Exception in thread "main" org.apache.pig.impl.logicalLayer.FrontendException: ERROR 1000: Error during parsing. Cannot get schema from loadFunc org.apache.cassandra.hadoop.pig.CassandraStorage
at org.apache.pig.PigServer$Graph.parseQuery(PigServer.java:1607)

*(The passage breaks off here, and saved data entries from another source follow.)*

-- ==== Sys2Proof/Tests/Slice0.lean ====
section
/-! SUPPORT. Tests: concrete states and operands that meet the hypotheses of every statement (witness_<statement>), the spec's own
examples, and ill-formed commands that well-formedness refuses. Values of the states are chosen to meet the hypotheses; expected
results come from the spec, whose rule each test names. -/

open Sys2Proof Sys2Proof.Machine

section
set_option Elab.async false

/-! ## States -/

/-- A submission entry with tag 1. -/
def wCmd (r : Route) (cls idx sub : Nat) (flags : Nat) (h : Nat) (p : Bytes) (blk : Option Bytes) : Cmd :=
  { route := r, slot := 0, flags := flags, tgtClass := cls, tgtIndex := idx, tgtSub := sub, rsv := 0, tag := 1, handle := h,
    params := p, block := blk, writeFails := false }

/-- `n` zero bytes. -/
def zeros (n : Nat) : Bytes := List.replicate n 0
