-- ==== Sys2Proof/Word.lean ====
section
/-! DEFINITION. The two word types of the block (R6: 8-bit registers, 16-bit PC, SP and addresses). -/

namespace Sys2Proof

/-- An 8-bit value: a register, a memory byte, an opcode byte (R6, R20). -/
abbrev Byte := BitVec 8

/-- A 16-bit value: PC, SP, a pair view, an address (R6, R22, R27, R28). -/
abbrev Word := BitVec 16

end Sys2Proof
end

at org.apache.pig.PigServer$Graph.registerQuery(PigServer.java:1546)
at org.apache.pig.PigServer.registerQuery(PigServer.java:516)
at org.apache.pig.PigServer.registerQuery(PigServer.java:529)
at com.chegg.hwh.tracking.dao.HWHDataPigMapReduce.main(HWHDataPigMapReduce.java:21)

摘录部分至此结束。